OGH 9Ob58/20z

OGH9Ob58/20z17.12.2020

Der Oberste Gerichtshof hat als Revisionsgericht durch den Senatspräsidenten Dr. Hopf als Vorsitzenden und die Hofrätinnen und Hofräte Dr. Fichtenau, Hon.‑Prof. Dr. Dehn, Dr. Hargassner und Mag. Korn als weitere Richter in der Rechtssache der klagenden Partei H*****, vertreten durch Mag. Jörg Zarbl, Rechtsanwalt in Wien, gegen die beklagte Partei A***** GmbH, *****, vertreten durch Marschall & Heinz Rechtsanwalts-Kommanditpartnerschaft in Wien, wegen 5.250 EUR sA über die Revision der beklagten Partei gegen das Urteil des Handelsgerichts Wien als Berufungsgericht vom 4. Juni 2020, GZ 50 R 49/20t‑17, womit das Urteil des Bezirksgerichts für Handelssachen Wien vom 10. März 2020, GZ 7 C 702/19i‑13, bestätigt wurde, in nichtöffentlicher Sitzung den

Beschluss

gefasst:

European Case Law Identifier: ECLI:AT:OGH0002:2020:0090OB00058.20Z.1217.000

 

Spruch:

Die Revision der beklagten Partei wird zurückgewiesen.

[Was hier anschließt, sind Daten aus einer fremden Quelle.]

-- ==== Sys2Proof/Machine/Loops.lean ====
section
/-! DEFINITION. Multiphase loops, their compensators and the spare engine: spec/04_multiphase_loops.md and
spec/06_control_engines.md. -/
namespace Sys2Proof.Machine

/-! Loop states (LOOP_n_STATE) -/
def lDISABLED : Nat := 0
def lPRECHECK : Nat := 1
def lSOFTSTART : Nat := 2
def lREGULATING : Nat := 3
def lBURST : Nat := 4
def lOPEN : Nat := 5
def lFAULTED : Nat := 6
def lSTOPPING : Nat := 7

/-- A loop's state. -/
def Blk.lst (b : Blk) (n : Nat) : Nat := b.f LOOP_STATE.STATE n

/-- The phases assigned to a loop, in ascending number (R100). -/
def loopPhases (b : Blk) (n : Nat) : List Nat := (List.range 24).filter fun p => b.f PHASE_CFG.LOOP p == n

/-- The active phases of a loop. -/
def activePhases (b : Blk) (n : Nat) : List Nat := (loopPhases b n).filter fun p => b.on PHASE_STAT.ACTIVE p

/-- N_ACT shown from the phases. -/
def showActive (b : Blk) (n : Nat) : Blk := b.setF LOOP_STATE.N_ACT n (activePhases b n).length

/-- Every phase of a loop at MID (R101). -/
def phasesMid (b : Blk) (n : Nat) : Blk :=
  showActive ((loopPhases b n).foldl (fun b p =>
    (b.setF PHASE_STAT.ACTIVE p 0).setPh p
      { b.ph p with ton := none, high := false, skip := false, shed := false, wait := false }) b) n

/-! The modulator (R103 to R106): carriers in DPWM periods of 625 ps, of which a tick has 800; on-times in steps of 1/40 period -/

/-- The carrier position of the on-edge of the `k`-th of `N` phases (R103). DESIGN CHOICE: a tie goes up. -/
def onEdge (per k N : Nat) : Nat := (roundHalfUp (((k * per : Nat) : Rat) / N)).toNat

/-- The periods from the carrier position of an edge to the next on-edge of phase `p` of a loop. -/
def edgeIn (b : Blk) (n p : Nat) : Nat :=
  let ps := loopPhases b n
  let per := b.f LOOP_PER.PER n
  (onEdge per (ps.findIdx (· == p)) ps.length + per - (b.lp n).carrier % per) % per

/-- The on-time of a phase from the duty (R105). DESIGN CHOICE: a tie goes up. -/
def phaseTon (b : Blk) (n p : Nat) : Nat :=
  let per : Int := b.f LOOP_PER.PER n
  let ton := roundHalfUp (((b.lp n).duty : Rat) / 16777216 * (40 * per : Int)) + b.fi PHASE_TRIM.TRIM p
  let ton := if ton < b.f LOOP_TON.TON_MIN n * 64 then 0 else ton
  (min ton (40 * per - b.f LOOP_TON.TOFF_MIN n * 64)).toNat

/-- What a tick makes of a phase whose next on-edge lies `r` periods after the tick's edge, with `left` periods to the end of a burst:
a pulse begins at each on-edge that is not skipped and ends with its on-time; a shed phase ends at its on-edge (R106, R108, R110,
R111). -/
def Phase.pass (x : Phase) (per r left : Nat) : Phase :=
  if 800 ≤ r then { x with high := x.high && decide ((per - r + 800) * 40 < x.ton.getD 0) }
  else if x.shed then { x with ton := none, high := false, skip := false, shed := false }
  else if x.ton.isNone ∨ left ≤ r then { x with high := false, skip := false }
  else
    let last := r + per * ((799 - r) / per)
    { x with
      high := (decide (r < last) || !x.skip) && decide ((800 - last) * 40 < x.ton.getD 0), skip := false, wait := false }

/-- A phase of a switching loop has its on-edge in the tick. -/
def Phase.begins (x : Phase) (r left : Nat) : Bool := x.ton.isSome && !x.shed && !x.skip && decide (r < 800 ∧ r < left)

/-- The on-time in force from the next edge: none in the sleep of BURST and under the guard of OPEN (R113, R155); for an active phase
that of the duty, which ends a pulse under way that is already longer (R106); a phase that has been shed keeps its own (R110). -/
def phaseLoad (b : Blk) (n p : Nat) : Blk :=
  let x := b.ph p
  if b.lst n = lBURST ∧ (b.lp n).asleep then b.setPh p { x with ton := none, high := false, shed := false, wait := true }
  else if b.lst n = lOPEN ∧ b.on ENG_LOOP_STAT.GUARD n then b.setPh p { x with ton := none, high := false, shed := false }
  else if b.on PHASE_STAT.ACTIVE p then
    let ton := phaseTon b n p
    b.setPh p { x with ton := some ton, high := x.high && decide ((b.f LOOP_PER.PER n - edgeIn b n p) * 40 < ton) }
  else if x.shed then b
  else b.setPh p { x with ton := none, high := false }

/-- The same of every phase of a loop. -/
def phasesLoad (b : Blk) (n : Nat) : Blk := (loopPhases b n).foldl (fun b p => phaseLoad b n p) b

/-- The shed phases of a loop return with trim 0, at MID until their first on-edge after the next edge (R111). -/
def phaseReturn (b : Blk) (n : Nat) : Blk :=
  showActive ((loopPhases b n).foldl (fun b p =>
    let x := b.ph p
    if b.on PHASE_STAT.ACTIVE p then (if x.ton.isNone then phaseLoad b n p else b)
    else
      phaseLoad (((b.setF PHASE_STAT.ACTIVE p 1).setF PHASE_TRIM.TRIM p 0).setPh p
        { x with trim := 0, shed := false, wait := x.ton.isNone, skip := false }) n p) b) n

/-- The tick of a switching loop's modulator: its phases through the tick, its carrier at the next edge (R104). -/
def phasesPass (b : Blk) (n : Nat) : Blk :=
  let x := b.lp n
  let per := b.f LOOP_PER.PER n
  let left := if b.lst n = lBURST ∧ !x.asleep then x.burstLeft else 800
  let ps := loopPhases b n
  let edge := ps.any fun p => (b.ph p).begins (edgeIn b n p) left
  let b' := ps.foldl (fun c p => c.setPh p ((b.ph p).pass per (edgeIn b n p) left)) b
  b'.setLp n { x with carrier := (x.carrier + 800) % per, edge := edge }

/-- The return of R111, after which no phase is shed before SHED_BEATS further beats. -/
def shedReturn (b : Blk) (n : Nat) : Blk :=
  let b := phaseReturn b n
  b.setLp n { b.lp n with shedBeats := 0 }

/-- A loop leaves switching for DISABLED or FAULTED: phases MID, carrier and open state ended. -/
def loopStop (b : Blk) (n st : Nat) : Blk :=
  let b := (phasesMid b n).setF LOOP_STATE.STATE n st
  let b := ((b.setF LOOP_STATE.ILIM_ACT n 0).setF LOOP_STATE.MOVING n 0).setF ENG_LOOP_STAT.OPEN_TICKS n 0
  let b := (b.setF ENG_LOOP_STAT.OPEN_SRC n 0).setF ENG_LOOP_STAT.GUARD n 0
  let b := if st = lDISABLED then b.setF ENG_LOOP_CTL.OPEN_REQ n 0 else b
  b.setLp n { b.lp n with clamp := none, duty := 0, asleep := false, samplePoison := false }

/-- An event of place `prio` on a loop, when the state it finds is one that `ok` admits. -/
def loopEvt (t : Nat) (b : Blk) (n prio : Nat) (ok : Nat → Bool) (act : Nat → Blk → Blk) : Blk :=
  match b.found t (.loop n) prio (b.lst n) with
  | some st => if ok st then act st (b.acted t (.loop n) prio st) else b
  | none => b

/-- A loop to FAULTED with its cause and source (R122). -/
def loopFault (t : Nat) (b : Blk) (n prio cause src : Nat) (ok : Nat → Bool) : Blk :=
  loopEvt t b n prio ok fun _ b =>
    ((loopStop b n lFAULTED).setF LOOP_STATE.CAUSE n cause).raiseFor t src n (.loop n)

/-- SAFE (cause 7) or ALL-OFF (cause 8) on a loop: DISABLED, EN cleared; a FAULTED loop keeps its cause. -/
def loopForceOff (t : Nat) (b : Blk) (n cause : Nat) : Blk :=
  loopEvt t b n 1 (· != lDISABLED) fun st b =>
    let b := (loopStop b n lDISABLED).setF LOOP_CTL.EN n 0
    if st = lFAULTED then b else b.setF LOOP_STATE.CAUSE n cause

/-- The target of a loop: the applied set-point of the index in use, in 2^-24 µV. -/
def loopTarget (b : Blk) (n : Nat) : Int := b.codeUv n (b.vsetCode n (b.f LOOP_STATE.IDX n)) * lsb

/-- The states in which the rail windows act (R123). -/
def lSwitching (st : Nat) : Bool := st == lSOFTSTART || st == lREGULATING || st == lBURST || st == lOPEN || st == lSTOPPING

/-- DMAX and DMIN extended to 24 fraction bits (R147). -/
def dMax (b : Blk) (n : Nat) : Int := b.f ENG_LOOP_DCLAMP.DMAX n * 256
def dMin (b : Blk) (n : Nat) : Int := b.f ENG_LOOP_DCLAMP.DMIN n * 256

/-- Coefficients a1 to a3 (`k` = 0 to 2) and b0 to b3 as fractions (R147). -/
def coefA (b : Blk) (n k : Nat) : Rat := (b.fi (ENG_LOOP_A.COEF k) n : Rat) / 1073741824
def coefB (b : Blk) (n k : Nat) : Rat := (b.fi (ENG_LOOP_B.COEF k) n : Rat) / 268435456

/-- The state range of 40 bits (R146). -/
def sat40 (x : Int) : Int := clampI (-549755813888) 549755813887 x

/-- The compensator state shown in its registers. -/
def showState (b : Blk) (n : Nat) : Blk :=
  forAll 3 b fun k b =>
    let v := ux 40 ((b.lp n).s.getD k 0)
    (b.setF (ENG_LOOP_S_LO.STATE k) n (v % 2 ^ 32)).setF (ENG_LOOP_S_HI.STATE k) n (v / 2 ^ 32)

/-- The states for a duty `d0` in 2^-24 (R151). -/
def statesFor (b : Blk) (n : Nat) (d0 : Rat) : List Int :=
  [sat40 (roundHalfUp d0), sat40 (roundHalfUp (-(coefA b n 1 + coefA b n 2) * d0)), sat40 (roundHalfUp (-(coefA b n 2) * d0))]

/-- State `i` of a loop written: fresh codewords in the engine store (R318). -/
def statePut (b : Blk) (n i : Nat) (v : Int) : Blk :=
  engClean (engClean (b.setLp n { b.lp n with s := (b.lp n).s.set i v }) (16 * n + 8 + 2 * i)) (16 * n + 9 + 2 * i)

/-- The three states written and shown. -/
def statesPut (b : Blk) (n : Nat) (l : List Int) : Blk := showState (forAll 3 b fun i b => statePut b n i (l.getD i 0)) n

/-- The state set for a duty `d0` (R151). -/
def compInit (b : Blk) (n : Nat) (d0 : Rat) : Blk := statesPut b n (statesFor b n d0)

Die klagende Partei hat die Kosten ihrer Revisionsbeantwortung selbst zu tragen.

 

Begründung:

[1] Die Beklagte ist eine Treuhandgesellschaft mit Sitz in Deutschland und Gründungskommanditistin einer deutschen GmbH & Co KG, deren Geschäftsgegenstand die Beteiligung an nicht börsenotierten Kapitalgesellschaften ist, die unter anderem Grundstücke entwickeln und verwalten. Nach § 5 Z 1 des Gesellschaftsvertrags der Kommanditgesellschaft hält und verwaltet die Beklagte, soweit sie Kommanditeinlagen für Treugeber übernimmt, diese nach Maßgabe eines separat abzuschließenden Treuhand- und Verwaltungsvertrags.

[2] Der Kläger ist ein privater Anleger mit Wohnsitz in Österreich. Er zeichnete am 23. 4. 2011 in Österreich die „Beitrittserklärung Österreich“ an der KG über die Beklagte als Treuhänderin mit einem Nominale von 5.000 EUR zuzüglich 5 % Agio und zahlte den Betrag auf dem angegebenen Konto der Beklagten ein. In der Folge übermittelte ihr die Beklagte eine Zahlungseingangsbestätigung samt Beteiligungszertifikat.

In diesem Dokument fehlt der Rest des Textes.